== Activity ==
After reading the entries below, copy word for word the lines from the first through the line containing "def State.onHu (f", and stop there.

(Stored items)
================

-- ==== Sys2Proof/Machine/Ops.lean ====
section
/-! DEFINITION. The named operations over the tables: looking a record up, changing one record, raising a notice, waking
the Dispatcher, noting bay activity, and the end of a step at which the notices raised join their queue. Every later
operation changes State through these and through the `on…` functions, one per block. -/

namespace Sys2Proof.Machine

/-! ### One function per block -/

def State.onCpc (f : Cpc → Cpc) (s : State) : State := { s with cpc := f s.cpc }
def State.onJt (f : JobTable → JobTable) (s : State) : State := { s with jt := f s.jt }
def State.onPt (f : Vector Port 48 → Vector Port 48) (s : State) : State := { s with pt := f s.pt }
def State.onVr (f : Roster → Roster) (s : State) : State := { s with vr := f s.vr }
def State.onFlc (f : Feeder → Feeder) (s : State) : State := { s with flc := f s.flc }
def State.onCu (f : CallUnit → CallUnit) (s : State) : State := { s with cu := f s.cu }
def State.onHu (f : Handover → Handover) (s : State) : State := { s with hu := f s.hu }
def State.onPbc (f : PeerBus → PeerBus) (s : State) : State := { s with pbc := f s.pbc }
def State.onCfg (f : Cfg → Cfg) (s : State) : State := { s with cfg := f s.cfg }
def State.setPending (b : Bool) (s : State) : State := { s with decisionPending := b }

/-! ### Sorting -/

/-- Puts `x` before the first element it is not behind. -/
def insertBy {α : Type} (le : α → α → Bool) (x : α) : List α → List α
  | [] => [x]
  | y :: ys => if le x y then x :: y :: ys else y :: insertBy le x ys

/-- Sorts by `le`, keeping the order of equal elements. -/
def sortBy {α : Type} (le : α → α → Bool) (l : List α) : List α := l.foldr (insertBy le) []

/-- The least of a list by first part and then second part: of estimates with their vehicle numbers, the nearer
candidate of R11. -/
def least : List (Nat × Nat) → Option (Nat × Nat)
  | [] => none
  | x :: xs =>
    match least xs with
    | none => some x
    | some y => if x.1 < y.1 ∨ (x.1 = y.1 ∧ x.2 ≤ y.2) then some x else some y

/-! ### Time -/

/-- The moment at which a deadline of `n` milliseconds set now expires: when `n` milliseconds have passed, and at the
earliest at the next millisecond of the timebase (R16, R17, R132). -/
def State.deadlineIn (s : State) (n : Nat) : Nat := s.now + max n 1

/-- The 32-bit timebase count, which wraps (R180). -/
def timebase (t : Nat) : Nat := t % 2 ^ 32

/-- A deadline that is present and has been reached. -/
def State.due (s : State) : Option Nat → Bool
  | some t => t ≤ s.now
  | none => false

/-! ### Notices (R180) -/

/-- Raises a notice in the step under way. -/
def post (b : NoticeBody) (s : State) : State :=
  s.onCpc fun c => { c with raised := c.raised ++ [{ body := b, time := timebase s.now }] }

/-- The number of the rule that raises a notice, by which the notices of one step are ordered (R180). -/
def NoticeBody.rule : NoticeBody → Nat
  | .portMismatch .. => 31
  | .jobRedirected .. => 36
  | .jobDone .. | .jobHanded .. | .jobCancelled .. | .jobFailed .. => 46
  | .stopped .. => 48
  | .vehicleLost _ .statusSilence => 68
  | .vehicleLost _ .lostHoldExpired => 69
  | .vehicleFault .. => 75
  | .inboundLost .. => 83
  | .stray .. | .strayRefused .. => 84
  | .ownerConflict .. => 85
  | .noLender .. => 124
  | .inboundOverdue .. => 156
  | .txDrop .. => 164
  | .duplicateStation .. => 168
  | .lineSwitch _ .errors | .busDegraded .. => 171
  | .lineSwitch _ .silence => 172
  | .levelChange _ .run .host => 184
  | .levelChange .. => 185

/-- The notices raised in the step join the queue in rule order; past 32 they are dropped and the overflow flag is set
(R180). -/
def joinNotices (s : State) : State :=
  s.onCpc fun c =>
    let joined := c.notices ++ sortBy (fun a b => a.body.rule ≤ b.body.rule) c.raised
    { c with
      notices := joined.take Config.noticeSlots
      overflow := c.overflow || Config.noticeSlots < joined.length
      raised := [] }

/-! ### The Dispatcher's mark and bay activity -/

/-- A wake sets the decision-pending mark; in CONFIG it is discarded (R100). -/
def wake (s : State) : State :=
  if s.cpc.level = .config then s else s.setPending true

/-- Bay activity clears QUIET and restarts the quiet timer with a full QuietInterval; with QuietInterval 0 the timer
does not run (R128). -/
def startQuietTimer (s : State) : State :=
  s.onCu fun c =>
    { c with
      quiet := false
      quietDeadline := if s.cfg.quietInterval = 0 then none else some (s.deadlineIn (s.cfg.quietInterval * 1000)) }

/-! ### Jobs -/

def findJob (tag : Nat) (s : State) : Option Job := s.jt.jobs.find? fun j => j.tag == tag

def modifyJob (tag : Nat) (f : Job → Job) (s : State) : State :=
  s.onJt fun t => { t with jobs := t.jobs.map fun j => if j.tag = tag then f j else j }

/-- The sender tag of a live job, which its notices carry (R21). -/
def senderTagOf (tag : Nat) (s : State) : Option Nat := (findJob tag s).bind (·.senderTag)

/-- A job returned to WAITING, bound to no vehicle and named by no call (R19). -/
def Job.toWaiting (reason : Option HoldReason) (j : Job) : Job :=
  { j with state := .waiting, holdReason := reason, vehicle := none, callLink := none }

/-- The job returns to WAITING and the Dispatcher is woken (R100). -/
def jobToWaiting (tag : Nat) (reason : Option HoldReason) (s : State) : State :=
  wake (modifyJob tag (Job.toWaiting reason) s)

/-! ### Ports -/

def getPort (p : Nat) (s : State) : Port := s.pt.getD p Port.reset

def modifyPort (p : Nat) (f : Port → Port) (s : State) : State :=
  s.onPt fun t => t.setIfInBounds p (f (t.getD p Port.reset))

/-- A port that may be a destination (R51). -/
def Port.takes (p : Port) : Bool := p.mode == .take || p.mode == .both

/-- A port that may be a source (R51). -/
def Port.supplies (p : Port) : Bool := p.mode == .supply || p.mode == .both

/-- Room, with `promised` further places counted as reserved (R52; R106 for the places promised in one pass). -/
def Port.hasRoom (promised : Nat) (p : Port) : Bool := p.takes && p.occupied + p.reserved + promised < p.capacity

/-- Changes a port's occupied count; a change of the count wakes the Dispatcher (R61). -/
def setOccupied (p n : Nat) (s : State) : State :=
  if (getPort p s).occupied = n then s else wake (modifyPort p (fun q => { q with occupied := n }) s)

/-- Releases the reservation that the job holds, if it holds one (R54). -/
def releaseReservation (tag : Nat) (s : State) : State :=
  match (findJob tag s).bind (·.reservation) with
  | some p =>
    wake (modifyPort p (fun q => { q with reserved := q.reserved - 1 })
      (modifyJob tag (fun j => { j with reservation := none }) s))
  | none => s

/-- Requests a delivery reservation for a live job (R53): granted when the port has room, and then the reserved count
and the job's field change in one step. A job holds at most one reservation, so one it still held is released. -/
def reserve (tag p : Nat) (s : State) : Option State :=
  let s' := releaseReservation tag s
  if (findJob tag s').isSome && (getPort p s').hasRoom 0 then
    some (wake (modifyPort p (fun q => { q with reserved := q.reserved + 1 })
      (modifyJob tag (fun j => { j with reservation := some p }) s')))
  else none

/-- A reservation requested where a refusal lets the job go on without one (R36, R41). -/
def tryReserve (tag p : Nat) (s : State) : State := (reserve tag p s).getD s

/-- The job's source-port wait ends: its entry leaves the wait list and the entries behind close up (R58). -/
def endWait (tag : Nat) (s : State) : State :=
  s.onPt fun t => t.map fun q => { q with waitList := q.waitList.filter fun w => w.tag ≠ tag }

/-! ### Roster records -/

def findVehicle (v : Nat) (s : State) : Option Vehicle := s.vr.records.find? fun r => r.vehicle == v

def modifyVehicle (v : Nat) (f : Vehicle → Vehicle) (s : State) : State :=
  s.onVr fun t => { t with records := t.records.map fun r => if r.vehicle = v then f r else r }

def removeVehicle (v : Nat) (s : State) : State :=
  s.onVr fun t => { t with records := t.records.filter fun r => r.vehicle ≠ v }

/-- An owned state is every state except EXPECTED and LOST (chapter 4.1). -/
def VehicleState.owned : VehicleState → Bool
  | .expected | .lost => false
  | _ => true

/-- A record enters a state: the target belongs to the state left (R64), a park slot is held in PARKING alone and the
parking deadline runs in IDLE alone (R86). -/
def Vehicle.enter (st : VehicleState) (r : Vehicle) : Vehicle :=
  { r with state := st, target := none, parkSlot := none, parkDeadline := none }

/-- The record becomes IDLE: idle since takes the present time, its parking deadline is set, and the Dispatcher is
woken (R74, R86). -/
def becomeIdle (v : Nat) (s : State) : State :=
  wake (modifyVehicle v (fun r =>
    { r.enter .idle with
      idleSince := some s.now
      parkDeadline := some (s.deadlineIn (s.cfg.parkDelay * 1000)) }) s)

/-- The record's current-job and next-job fields lose the job named (R46, R65). -/
def unbindRecord (v tag : Nat) (s : State) : State :=
  modifyVehicle v (fun r =>
    { r with
      currentJob := if r.currentJob = some tag then none else r.currentJob
      nextJob := if r.nextJob = some tag then none else r.nextJob }) s

/-! ### Retirement (R46) -/

/-- A job retires: the notice of the outcome is raised, its reservation is released, its vehicle's record no longer
names it, its tag leaves the admission order list, and the retirement is bay activity. -/
def retire (tag : Nat) (notice : Option NoticeBody) (s : State) : State :=
  match findJob tag s with
  | none => s
  | some j =>
    let s := match notice with
      | some b => post b s
      | none => s
    let s := endWait tag (releaseReservation tag s)
    let s := match j.vehicle with
      | some (v, _) => unbindRecord v tag s
      | none => s
    startQuietTimer (s.onJt fun t => { t with jobs := t.jobs.filter fun j => j.tag ≠ tag })

/-! ### Stations -/

def stationByte (n : Nat) : Byte := BitVec.ofNat 8 n

def getPeer (st : Nat) (s : State) : Peer := s.pbc.peers.getD st Peer.reset

def modifyPeer (st : Nat) (f : Peer → Peer) (s : State) : State :=
  s.onPbc fun b => { b with peers := b.peers.setIfInBounds st (f (b.peers.getD st Peer.reset)) }

def legTo (st : Nat) (s : State) : Nat := s.cfg.leg.getD st 0

end Sys2Proof.Machine
end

================

== Response to the exercise ==
-- ==== Sys2Proof/Machine/Ops.lean ====
section
/-! DEFINITION. The named operations over the tables: looking a record up, changing one record, raising a notice, waking
the Dispatcher, noting bay activity, and the end of a step at which the notices raised join their queue. Every later
operation changes State through these and through the `on…` functions, one per block. -/

namespace Sys2Proof.Machine

/-! ### One function per block -/

def State.onCpc (f : Cpc → Cpc) (s : State) : State := { s with cpc := f s.cpc }
def State.onJt (f : JobTable → JobTable) (s : State) : State := { s with jt := f s.jt }
def State.onPt (f : Vector Port 48 → Vector Port 48) (s : State) : State := { s with pt := f s.pt }
def State.onVr (f : Roster → Roster) (s : State) : State := { s with vr := f s.vr }
def State.onFlc (f : Feeder → Feeder) (s : State) : State := { s with flc := f s.flc }
def State.onCu (f : CallUnit → CallUnit) (s : State) : State := { s with cu := f s.cu }
def State.onHu (f : Handover → Handover) (s : State) : State := { s with hu := f s.hu }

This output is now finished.